Task directions ▸
Starting at the line that holds "-- ==== Sys2Proof/Machine/Pair.lean" and stopping at the line that holds "towpath is up. -/", restate the records below word for word, with both of those lines included.
(Dataset excerpts Opens)
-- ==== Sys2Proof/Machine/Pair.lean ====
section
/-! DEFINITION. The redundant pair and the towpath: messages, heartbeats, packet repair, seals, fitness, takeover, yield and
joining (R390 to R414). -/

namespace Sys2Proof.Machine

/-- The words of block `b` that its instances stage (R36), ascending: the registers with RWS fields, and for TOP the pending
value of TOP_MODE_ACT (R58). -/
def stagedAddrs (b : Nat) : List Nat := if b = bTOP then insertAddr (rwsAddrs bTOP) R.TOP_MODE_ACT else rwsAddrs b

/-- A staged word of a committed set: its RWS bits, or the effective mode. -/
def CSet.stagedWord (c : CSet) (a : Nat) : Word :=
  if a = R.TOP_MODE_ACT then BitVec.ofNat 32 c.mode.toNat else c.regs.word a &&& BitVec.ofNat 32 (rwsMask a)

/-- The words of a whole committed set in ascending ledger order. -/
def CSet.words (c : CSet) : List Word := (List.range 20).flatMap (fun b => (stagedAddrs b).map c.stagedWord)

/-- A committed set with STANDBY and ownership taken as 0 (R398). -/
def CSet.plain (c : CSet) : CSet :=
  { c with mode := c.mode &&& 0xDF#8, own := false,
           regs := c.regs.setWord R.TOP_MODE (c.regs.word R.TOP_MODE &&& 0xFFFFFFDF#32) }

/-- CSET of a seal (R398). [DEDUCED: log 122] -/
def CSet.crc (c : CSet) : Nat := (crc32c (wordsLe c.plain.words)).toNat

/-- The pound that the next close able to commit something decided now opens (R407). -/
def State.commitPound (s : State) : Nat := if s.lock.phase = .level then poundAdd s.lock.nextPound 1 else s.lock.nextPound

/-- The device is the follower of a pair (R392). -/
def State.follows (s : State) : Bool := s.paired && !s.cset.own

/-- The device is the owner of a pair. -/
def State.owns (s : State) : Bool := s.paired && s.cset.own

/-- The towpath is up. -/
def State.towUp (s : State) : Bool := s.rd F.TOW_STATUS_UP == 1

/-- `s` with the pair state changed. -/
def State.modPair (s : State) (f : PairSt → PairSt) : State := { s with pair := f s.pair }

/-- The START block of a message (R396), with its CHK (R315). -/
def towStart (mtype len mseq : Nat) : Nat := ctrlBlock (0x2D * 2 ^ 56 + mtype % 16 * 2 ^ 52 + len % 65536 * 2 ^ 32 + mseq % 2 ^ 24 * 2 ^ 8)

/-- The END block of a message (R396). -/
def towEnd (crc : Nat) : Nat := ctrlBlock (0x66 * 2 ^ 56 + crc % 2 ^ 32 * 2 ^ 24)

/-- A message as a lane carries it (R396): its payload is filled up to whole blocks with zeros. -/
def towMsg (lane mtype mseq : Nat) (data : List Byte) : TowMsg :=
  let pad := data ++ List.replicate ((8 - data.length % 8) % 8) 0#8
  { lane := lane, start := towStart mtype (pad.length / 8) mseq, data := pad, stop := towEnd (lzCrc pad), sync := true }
(Dataset excerpts Closes)
(Dataset excerpts Opens)
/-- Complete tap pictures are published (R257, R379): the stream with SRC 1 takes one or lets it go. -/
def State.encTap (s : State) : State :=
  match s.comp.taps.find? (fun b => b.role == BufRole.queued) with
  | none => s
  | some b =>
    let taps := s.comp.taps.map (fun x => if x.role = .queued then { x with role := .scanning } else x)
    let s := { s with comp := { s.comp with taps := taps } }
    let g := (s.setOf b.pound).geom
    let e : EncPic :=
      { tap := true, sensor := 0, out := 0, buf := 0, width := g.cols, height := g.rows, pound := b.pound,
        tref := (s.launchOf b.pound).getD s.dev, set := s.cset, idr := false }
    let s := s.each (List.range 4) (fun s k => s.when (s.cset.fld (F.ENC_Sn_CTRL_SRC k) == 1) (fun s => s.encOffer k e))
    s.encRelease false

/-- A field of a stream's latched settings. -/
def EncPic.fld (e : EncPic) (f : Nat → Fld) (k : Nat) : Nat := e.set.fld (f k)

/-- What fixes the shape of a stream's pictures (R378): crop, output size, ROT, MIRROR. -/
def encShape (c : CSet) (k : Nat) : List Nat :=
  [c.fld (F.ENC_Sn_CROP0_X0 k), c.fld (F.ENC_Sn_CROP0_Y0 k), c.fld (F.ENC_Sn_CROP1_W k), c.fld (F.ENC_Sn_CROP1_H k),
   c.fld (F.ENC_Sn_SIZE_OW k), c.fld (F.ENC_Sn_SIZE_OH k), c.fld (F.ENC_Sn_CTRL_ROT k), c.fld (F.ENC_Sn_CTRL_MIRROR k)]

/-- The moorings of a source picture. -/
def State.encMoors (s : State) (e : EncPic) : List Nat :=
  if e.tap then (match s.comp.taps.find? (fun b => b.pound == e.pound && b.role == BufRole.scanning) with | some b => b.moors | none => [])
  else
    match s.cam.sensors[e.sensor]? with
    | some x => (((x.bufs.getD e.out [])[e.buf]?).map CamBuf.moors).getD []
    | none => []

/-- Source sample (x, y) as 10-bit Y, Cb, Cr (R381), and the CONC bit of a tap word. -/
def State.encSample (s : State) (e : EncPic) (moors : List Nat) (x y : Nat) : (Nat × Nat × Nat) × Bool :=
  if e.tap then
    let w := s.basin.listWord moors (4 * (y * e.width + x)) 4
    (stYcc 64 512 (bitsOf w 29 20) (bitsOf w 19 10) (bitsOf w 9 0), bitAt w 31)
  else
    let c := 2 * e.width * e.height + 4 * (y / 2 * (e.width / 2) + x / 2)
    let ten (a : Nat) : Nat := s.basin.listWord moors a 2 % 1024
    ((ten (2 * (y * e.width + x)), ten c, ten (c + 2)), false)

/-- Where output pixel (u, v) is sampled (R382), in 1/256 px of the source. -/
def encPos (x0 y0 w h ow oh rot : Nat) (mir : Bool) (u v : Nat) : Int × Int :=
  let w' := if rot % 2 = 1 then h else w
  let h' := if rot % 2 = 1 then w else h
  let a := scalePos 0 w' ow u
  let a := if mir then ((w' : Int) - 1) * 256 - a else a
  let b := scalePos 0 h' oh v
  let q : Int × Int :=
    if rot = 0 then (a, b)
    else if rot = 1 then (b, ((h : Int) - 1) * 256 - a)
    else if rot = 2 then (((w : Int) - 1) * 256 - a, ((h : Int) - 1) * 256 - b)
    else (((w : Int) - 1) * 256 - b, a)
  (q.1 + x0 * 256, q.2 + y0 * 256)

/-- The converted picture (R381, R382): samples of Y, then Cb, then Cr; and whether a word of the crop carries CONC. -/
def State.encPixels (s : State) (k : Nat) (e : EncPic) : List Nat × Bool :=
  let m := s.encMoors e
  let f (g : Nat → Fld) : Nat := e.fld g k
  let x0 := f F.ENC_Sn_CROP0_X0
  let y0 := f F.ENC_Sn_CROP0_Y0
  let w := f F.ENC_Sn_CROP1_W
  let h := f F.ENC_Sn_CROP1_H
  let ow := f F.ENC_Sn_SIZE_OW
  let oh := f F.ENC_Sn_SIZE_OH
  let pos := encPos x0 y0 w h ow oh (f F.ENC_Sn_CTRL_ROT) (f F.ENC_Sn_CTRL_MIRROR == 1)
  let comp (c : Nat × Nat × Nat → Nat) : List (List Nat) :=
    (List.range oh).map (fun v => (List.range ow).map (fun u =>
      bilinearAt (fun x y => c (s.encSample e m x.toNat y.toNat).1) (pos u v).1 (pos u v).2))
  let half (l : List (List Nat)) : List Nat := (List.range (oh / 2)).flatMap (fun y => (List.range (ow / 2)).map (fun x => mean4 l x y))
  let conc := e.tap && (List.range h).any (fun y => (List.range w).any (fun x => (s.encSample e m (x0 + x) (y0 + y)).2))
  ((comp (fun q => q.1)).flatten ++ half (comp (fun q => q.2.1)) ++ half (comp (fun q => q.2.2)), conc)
(Dataset excerpts Closes)
(Dataset excerpts Opens)
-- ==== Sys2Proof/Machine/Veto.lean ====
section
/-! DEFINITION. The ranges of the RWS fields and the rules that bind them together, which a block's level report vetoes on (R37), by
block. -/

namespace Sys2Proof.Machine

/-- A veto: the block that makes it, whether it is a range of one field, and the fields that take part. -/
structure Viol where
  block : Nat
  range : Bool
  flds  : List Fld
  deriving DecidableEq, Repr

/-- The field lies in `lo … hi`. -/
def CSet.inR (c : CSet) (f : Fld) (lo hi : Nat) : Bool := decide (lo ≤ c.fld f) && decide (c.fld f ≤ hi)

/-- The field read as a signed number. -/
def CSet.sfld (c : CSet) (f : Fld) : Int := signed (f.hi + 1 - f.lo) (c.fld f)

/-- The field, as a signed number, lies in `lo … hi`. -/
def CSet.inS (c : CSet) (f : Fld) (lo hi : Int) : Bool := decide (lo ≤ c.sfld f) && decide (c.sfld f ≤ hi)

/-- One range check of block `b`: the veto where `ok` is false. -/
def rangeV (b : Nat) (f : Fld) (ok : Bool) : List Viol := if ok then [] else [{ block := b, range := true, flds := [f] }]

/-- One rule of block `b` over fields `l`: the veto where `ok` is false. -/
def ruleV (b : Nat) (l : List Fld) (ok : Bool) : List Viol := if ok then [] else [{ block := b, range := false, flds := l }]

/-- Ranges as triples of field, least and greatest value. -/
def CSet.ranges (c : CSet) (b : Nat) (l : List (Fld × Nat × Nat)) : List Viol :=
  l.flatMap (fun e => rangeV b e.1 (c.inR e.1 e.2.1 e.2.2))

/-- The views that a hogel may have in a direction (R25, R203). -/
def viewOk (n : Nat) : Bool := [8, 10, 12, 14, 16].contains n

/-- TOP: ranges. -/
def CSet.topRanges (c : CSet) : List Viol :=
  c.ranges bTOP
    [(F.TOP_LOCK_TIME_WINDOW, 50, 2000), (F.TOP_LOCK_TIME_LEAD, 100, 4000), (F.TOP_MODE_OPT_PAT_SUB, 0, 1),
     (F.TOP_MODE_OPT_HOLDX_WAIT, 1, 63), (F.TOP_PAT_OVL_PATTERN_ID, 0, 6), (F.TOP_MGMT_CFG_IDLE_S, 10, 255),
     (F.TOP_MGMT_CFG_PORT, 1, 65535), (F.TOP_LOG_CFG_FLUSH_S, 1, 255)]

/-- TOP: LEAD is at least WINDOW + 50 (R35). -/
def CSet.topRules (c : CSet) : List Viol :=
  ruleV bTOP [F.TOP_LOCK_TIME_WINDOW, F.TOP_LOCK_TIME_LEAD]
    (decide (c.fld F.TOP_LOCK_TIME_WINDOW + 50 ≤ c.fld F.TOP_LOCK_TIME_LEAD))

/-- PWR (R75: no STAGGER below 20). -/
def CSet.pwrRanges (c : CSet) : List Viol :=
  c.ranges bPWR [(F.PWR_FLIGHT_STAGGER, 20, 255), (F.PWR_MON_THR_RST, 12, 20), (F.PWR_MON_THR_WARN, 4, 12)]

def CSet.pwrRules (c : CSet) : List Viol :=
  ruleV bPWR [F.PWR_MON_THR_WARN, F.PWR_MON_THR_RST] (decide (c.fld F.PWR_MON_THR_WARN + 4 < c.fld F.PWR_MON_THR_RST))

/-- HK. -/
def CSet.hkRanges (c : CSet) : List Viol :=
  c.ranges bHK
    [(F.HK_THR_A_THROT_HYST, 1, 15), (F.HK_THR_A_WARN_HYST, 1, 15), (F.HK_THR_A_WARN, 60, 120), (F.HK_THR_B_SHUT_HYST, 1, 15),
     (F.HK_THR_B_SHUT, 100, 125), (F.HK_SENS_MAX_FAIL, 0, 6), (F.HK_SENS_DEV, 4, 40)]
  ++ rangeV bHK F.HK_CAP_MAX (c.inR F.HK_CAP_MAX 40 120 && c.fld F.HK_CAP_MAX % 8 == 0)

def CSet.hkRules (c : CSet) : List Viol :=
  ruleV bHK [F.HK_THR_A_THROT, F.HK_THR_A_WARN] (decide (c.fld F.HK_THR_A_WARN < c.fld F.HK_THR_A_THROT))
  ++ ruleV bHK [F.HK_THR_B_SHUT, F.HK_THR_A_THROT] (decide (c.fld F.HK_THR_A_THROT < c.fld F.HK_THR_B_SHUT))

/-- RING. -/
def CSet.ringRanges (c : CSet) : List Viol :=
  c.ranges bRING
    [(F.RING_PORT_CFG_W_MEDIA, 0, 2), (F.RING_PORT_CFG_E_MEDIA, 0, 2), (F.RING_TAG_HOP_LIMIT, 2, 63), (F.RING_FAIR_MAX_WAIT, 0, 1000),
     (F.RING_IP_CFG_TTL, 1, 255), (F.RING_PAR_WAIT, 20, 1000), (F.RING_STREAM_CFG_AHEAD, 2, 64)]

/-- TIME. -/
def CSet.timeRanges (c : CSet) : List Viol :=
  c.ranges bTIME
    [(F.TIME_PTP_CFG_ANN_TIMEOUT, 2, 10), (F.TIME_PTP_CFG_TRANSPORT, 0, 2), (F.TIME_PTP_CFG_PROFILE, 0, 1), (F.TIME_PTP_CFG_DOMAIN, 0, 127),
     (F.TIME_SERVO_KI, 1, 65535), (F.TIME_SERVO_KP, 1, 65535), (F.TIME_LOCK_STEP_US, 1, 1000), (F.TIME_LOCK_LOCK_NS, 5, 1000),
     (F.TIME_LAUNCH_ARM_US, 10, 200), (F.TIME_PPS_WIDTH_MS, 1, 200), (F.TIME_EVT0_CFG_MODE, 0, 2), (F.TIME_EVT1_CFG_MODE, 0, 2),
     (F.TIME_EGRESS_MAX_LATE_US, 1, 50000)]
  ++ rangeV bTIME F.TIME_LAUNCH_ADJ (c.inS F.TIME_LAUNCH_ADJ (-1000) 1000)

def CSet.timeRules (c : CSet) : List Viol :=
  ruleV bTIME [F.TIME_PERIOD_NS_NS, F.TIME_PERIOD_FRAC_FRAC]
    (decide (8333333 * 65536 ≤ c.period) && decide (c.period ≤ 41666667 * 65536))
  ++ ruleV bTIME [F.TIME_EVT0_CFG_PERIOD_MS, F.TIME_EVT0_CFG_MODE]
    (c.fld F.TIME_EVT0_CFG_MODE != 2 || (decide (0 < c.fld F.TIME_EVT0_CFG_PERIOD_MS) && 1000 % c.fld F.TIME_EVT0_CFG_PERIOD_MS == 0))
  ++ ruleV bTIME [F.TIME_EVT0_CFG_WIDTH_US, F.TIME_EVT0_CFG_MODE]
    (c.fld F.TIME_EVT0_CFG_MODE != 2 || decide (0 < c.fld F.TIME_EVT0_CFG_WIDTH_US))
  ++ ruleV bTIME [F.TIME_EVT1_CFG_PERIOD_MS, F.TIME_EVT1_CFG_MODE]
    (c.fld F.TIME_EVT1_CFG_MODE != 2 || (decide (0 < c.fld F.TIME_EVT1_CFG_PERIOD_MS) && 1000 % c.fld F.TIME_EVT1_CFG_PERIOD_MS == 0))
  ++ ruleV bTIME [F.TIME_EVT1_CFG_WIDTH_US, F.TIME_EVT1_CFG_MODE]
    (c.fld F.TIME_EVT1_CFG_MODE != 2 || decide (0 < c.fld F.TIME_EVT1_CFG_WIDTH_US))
(Dataset excerpts Closes)
Written answer ▸
-- ==== Sys2Proof/Machine/Pair.lean ====
section
/-! DEFINITION. The redundant pair and the towpath: messages, heartbeats, packet repair, seals, fitness, takeover, yield and
joining (R390 to R414). -/

namespace Sys2Proof.Machine

/-- The words of block `b` that its instances stage (R36), ascending: the registers with RWS fields, and for TOP the pending
value of TOP_MODE_ACT (R58). -/
def stagedAddrs (b : Nat) : List Nat := if b = bTOP then insertAddr (rwsAddrs bTOP) R.TOP_MODE_ACT else rwsAddrs b

/-- A staged word of a committed set: its RWS bits, or the effective mode. -/
def CSet.stagedWord (c : CSet) (a : Nat) : Word :=
  if a = R.TOP_MODE_ACT then BitVec.ofNat 32 c.mode.toNat else c.regs.word a &&& BitVec.ofNat 32 (rwsMask a)

/-- The words of a whole committed set in ascending ledger order. -/
def CSet.words (c : CSet) : List Word := (List.range 20).flatMap (fun b => (stagedAddrs b).map c.stagedWord)

/-- A committed set with STANDBY and ownership taken as 0 (R398). -/
def CSet.plain (c : CSet) : CSet :=
  { c with mode := c.mode &&& 0xDF#8, own := false,
           regs := c.regs.setWord R.TOP_MODE (c.regs.word R.TOP_MODE &&& 0xFFFFFFDF#32) }

/-- CSET of a seal (R398). [DEDUCED: log 122] -/
def CSet.crc (c : CSet) : Nat := (crc32c (wordsLe c.plain.words)).toNat

/-- The pound that the next close able to commit something decided now opens (R407). -/
def State.commitPound (s : State) : Nat := if s.lock.phase = .level then poundAdd s.lock.nextPound 1 else s.lock.nextPound

/-- The device is the follower of a pair (R392). -/
def State.follows (s : State) : Bool := s.paired && !s.cset.own

/-- The device is the owner of a pair. -/
def State.owns (s : State) : Bool := s.paired && s.cset.own

/-- The towpath is up. -/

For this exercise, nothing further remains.